Wild Ecosystem Deep DiveMar 26, 202613 min read

Deep Dive Part 4: Building 10 Production Gems with Claude Code as Tech Lead

What it means when the AI makes the architectural decisions. How Claude Code served as tech lead across 10 Ruby gems with approximately 2,924 tests and 60+ canonical docs — read against the LLM-agent and software-engineering-automation literature.

The wild ecosystem set out to build a family of production-grade Ruby gems forming a governed operational-intelligence layer for AI agents. That ecosystem is now complete: ten repositories, approximately 2,924 tests, zero RuboCop offenses, sixty-plus canonical documents, all v1 implementations shipped.

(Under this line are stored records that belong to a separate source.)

-- ==== Sys2Proof/Laws/InvMailbox.lean ====
section
/-! SUPPORT. Laws/InvMailbox.lean: every function of Machine/Mailbox.lean keeps the invariant of a sound state. -/

namespace Sys2Proof.Machine

theorem putHmByte_inv {q : List Instr} : ∀ s x1 x2, Inv q s → Inv q (putHmByte s x1 x2) := by
  intro s x1 x2 h
  unfold putHmByte
  repeat' first
    | with_reducible assumption
    | with_reducible intro _
    | with_reducible apply setHmWord_inv
    | with_reducible apply inv_ite
    | split
    | (dsimp only; split)
    | refine inv_fst (by with_reducible assumption) ?_
    | refine inv_snd (by with_reducible assumption) ?_

theorem putHmBytes_inv {q : List Instr} : ∀ s x1 x2, Inv q s → Inv q (putHmBytes s x1 x2) := by
  intro s x1 x2
  induction x2 generalizing s x1 with
  | nil => intro h; exact h
  | cons b l ih =>
    intro h
    unfold putHmBytes
    try dsimp only
    repeat' first
      | with_reducible assumption
      | with_reducible intro _
      | with_reducible apply putHmByte_inv
      | with_reducible apply ih
      | with_reducible apply inv_ite
      | split
      | (dsimp only; split)
      | refine inv_fst (by with_reducible assumption) ?_
      | refine inv_snd (by with_reducible assumption) ?_

theorem mbEnd_inv {q : List Instr} : ∀ s x1 x2, Inv q s → Inv q (mbEnd s x1 x2) := by
  intro s x1 x2 h
  unfold mbEnd
  repeat' first
    | with_reducible assumption
    | with_reducible intro _
    | with_reducible apply inv_ite
    | split
    | (dsimp only; split)
    | refine inv_fst (by with_reducible assumption) ?_
    | refine inv_snd (by with_reducible assumption) ?_
    | with_reducible apply Inv.mk_plain
    | (dsimp only; with_reducible apply Inv.mk_plain)

theorem mbRes_inv {q : List Instr} : ∀ s x1 x2, Inv q s → Inv q (mbRes s x1 x2) := by
  intro s x1 x2 h
  unfold mbRes
  repeat' first
    | with_reducible assumption
    | with_reducible intro _
    | with_reducible apply inv_ite
    | split
    | (dsimp only; split)
    | refine inv_fst (by with_reducible assumption) ?_
    | refine inv_snd (by with_reducible assumption) ?_
    | with_reducible apply Inv.mk_plain
    | (dsimp only; with_reducible apply Inv.mk_plain)

theorem mbEcho_inv {q : List Instr} : ∀ s, Inv q s → Inv q (mbEcho s) := by
  intro s h
  unfold mbEcho
  repeat' first
    | with_reducible assumption
    | with_reducible intro _
    | with_reducible apply mbEnd_inv
    | with_reducible apply mbRes_inv
    | with_reducible apply inv_ite
    | split
    | (dsimp only; split)
    | refine inv_fst (by with_reducible assumption) ?_
    | refine inv_snd (by with_reducible assumption) ?_

theorem mbStageBegin_inv {q : List Instr} : ∀ s, Inv q s → Inv q (mbStageBegin s) := by
  intro s h
  unfold mbStageBegin
  repeat' first
    | with_reducible assumption
    | with_reducible intro _
    | with_reducible apply mbEnd_inv
    | with_reducible apply emit_inv
    | with_reducible apply inv_ite
    | split
    | (dsimp only; split)
    | refine inv_fst (by with_reducible assumption) ?_
    | refine inv_snd (by with_reducible assumption) ?_
    | with_reducible apply Inv.mk_plain
    | (dsimp only; with_reducible apply Inv.mk_plain)

theorem mbStageData_inv {q : List Instr} : ∀ s, Inv q s → Inv q (mbStageData s) := by
  intro s h
  unfold mbStageData
  repeat' first
    | with_reducible assumption
    | with_reducible intro _
    | with_reducible apply mbEnd_inv
    | with_reducible apply emit_inv
    | with_reducible apply putHmBytes_inv
    | with_reducible apply inv_ite
    | split
    | (dsimp only; split)
    | refine inv_fst (by with_reducible assumption) ?_
    | refine inv_snd (by with_reducible assumption) ?_
    | with_reducible apply Inv.mk_plain
    | (dsimp only; with_reducible apply Inv.mk_plain)

theorem reject_inv {q : List Instr} : ∀ s x1 x2 x3, Inv q s → Inv q (reject s x1 x2 x3) := by
  intro s x1 x2 x3 h
  unfold reject
  repeat' first
    | with_reducible assumption
    | with_reducible intro _
    | with_reducible apply hmLog_inv
    | with_reducible apply mbEnd_inv
    | with_reducible apply inv_ite
    | split
    | (dsimp only; split)
    | refine inv_fst (by with_reducible assumption) ?_
    | refine inv_snd (by with_reducible assumption) ?_
    | with_reducible apply Inv.mk_plain
    | (dsimp only; with_reducible apply Inv.mk_plain)

theorem mbStageCommit_inv {q : List Instr} : ∀ s x1 x2, Inv q s → Inv q (mbStageCommit s x1 x2) := by
  intro s x1 x2 h
  unfold mbStageCommit
  repeat' first
    | with_reducible assumption
    | with_reducible intro _
    | with_reducible apply mbEnd_inv
    | with_reducible apply reject_inv
    | with_reducible apply noteMldsa_inv
    | with_reducible apply emit_inv
    | with_reducible apply inv_ite
    | split
    | (dsimp only; split)
    | refine inv_fst (by with_reducible assumption) ?_
    | refine inv_snd (by with_reducible assumption) ?_
    | with_reducible apply Inv.mk_plain
    | (dsimp only; with_reducible apply Inv.mk_plain)

theorem rollEnd_inv {q : List Instr} : ∀ s x1 x2 x3, Inv q s → Inv q (rollEnd s x1 x2 x3) := by
  intro s x1 x2 x3 h
  unfold rollEnd
  repeat' first
    | with_reducible assumption
    | with_reducible intro _
    | with_reducible apply mbEnd_inv
    | with_reducible apply mbRes_inv
    | with_reducible apply inv_ite
    | split
    | (dsimp only; split)
    | refine inv_fst (by with_reducible assumption) ?_
    | refine inv_snd (by with_reducible assumption) ?_
    | with_reducible apply Inv.mk_plain
    | (dsimp only; with_reducible apply Inv.mk_plain)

This article is about how that was built, and what a collaboration between a human architect and an AI in the tech-lead seat actually looks like in practice. The relevant literature is moving quickly. Yao and colleagues’ ReAct paper¹ established the reason-then-act loop as the dominant abstraction for tool-using agents; Schick and colleagues’ Toolformer work² and Wei and colleagues’ chain-of-thought work³ are the immediate predecessors; Park and colleagues’ generative-agents study⁴ demonstrated agent populations sustaining coherent multi-day behaviour; Li’s recent survey of LLM-based agent paradigms⁵ catalogues the design space; and the SWE-smith line of work on agent-driven software engineering⁶ documents how rapidly the benchmarks are moving. The wild ecosystem sits inside that trend, not outside it — but it makes deliberate choices about which parts of the agent are load-bearing and which parts the infrastructure absorbs.

This is Part 4 of the Wild Ecosystem Deep Dive series.

The Collaboration Model

The wild ecosystem was not built with Claude Code as a copilot — autocompleting code fragments, implementing features described in natural language, staying within preset guardrails.

Instead, Claude Code served as tech lead: making architecture decisions, choosing implementation patterns, catching its own bugs, testing its own code adversarially, and maintaining cross-repository consistency.

Jeremy Longshore operated as product owner and architect. He defined:

the mission of each repository
the boundaries (what each repo does and does not do)
the ten-epic structure for each repo
the key architectural decisions that needed to be made
the non-negotiable safety rules for each context

Claude Code operated as implementer and technical decision-maker within those constraints. It:

made sound implementation choices (e.g., should this authorisation check be a constant or a hash?)
wrote adversarial tests against its own code
identified and fixed bugs
maintained patterns across repositories to prevent divergence
surfaced architectural questions when the constraints left room for multiple valid approaches

This model flips the typical AI-in-development relationship. Jeremy was not directing Claude Code line by line. Claude Code was not waiting for approval on every design choice. They were collaborating as peers with clear ownership. The pattern is consistent with the agent-as-tool-using-reasoner abstraction Yao and colleagues introduced¹ but extended to a higher unit of work: the agent reasons about architecture rather than only about the next tool call. Li’s survey notes that this kind of long-horizon decision-making is where current agent stacks struggle most⁵; the wild approach addresses it by constraining the architectural surface to the bounded design space the contract (the CLAUDE.md file) declares.

The Numbers: What Actually Got Built

Gem	Tests	Purpose
wild-capability-gate	224	Cross-cutting access control
wild-rails-safe-introspection-mcp	468	Safe, read-only Rails introspection via MCP
wild-admin-tools-mcp	439	Governed admin operations via MCP
wild-session-telemetry	325	Privacy-first telemetry collection
wild-transcript-pipeline	200+	Transcript normalisation with PII redaction
wild-gap-miner	276	Gap analysis from telemetry data
wild-hook-ops	247	Hook lifecycle management
wild-permission-analyzer	217	Static permission auditing
wild-test-flake-forensics	277	Flake detection + root-cause analysis
wild-skillops-registry	251	Skills registry + coordination
Total	~2,924	10 repos, 10 epics each, 60+ canonical docs

All written to pass zero RuboCop offenses. All with explicit safety rules documented and tested. All with clear data contracts and cross-repo dependencies mapped.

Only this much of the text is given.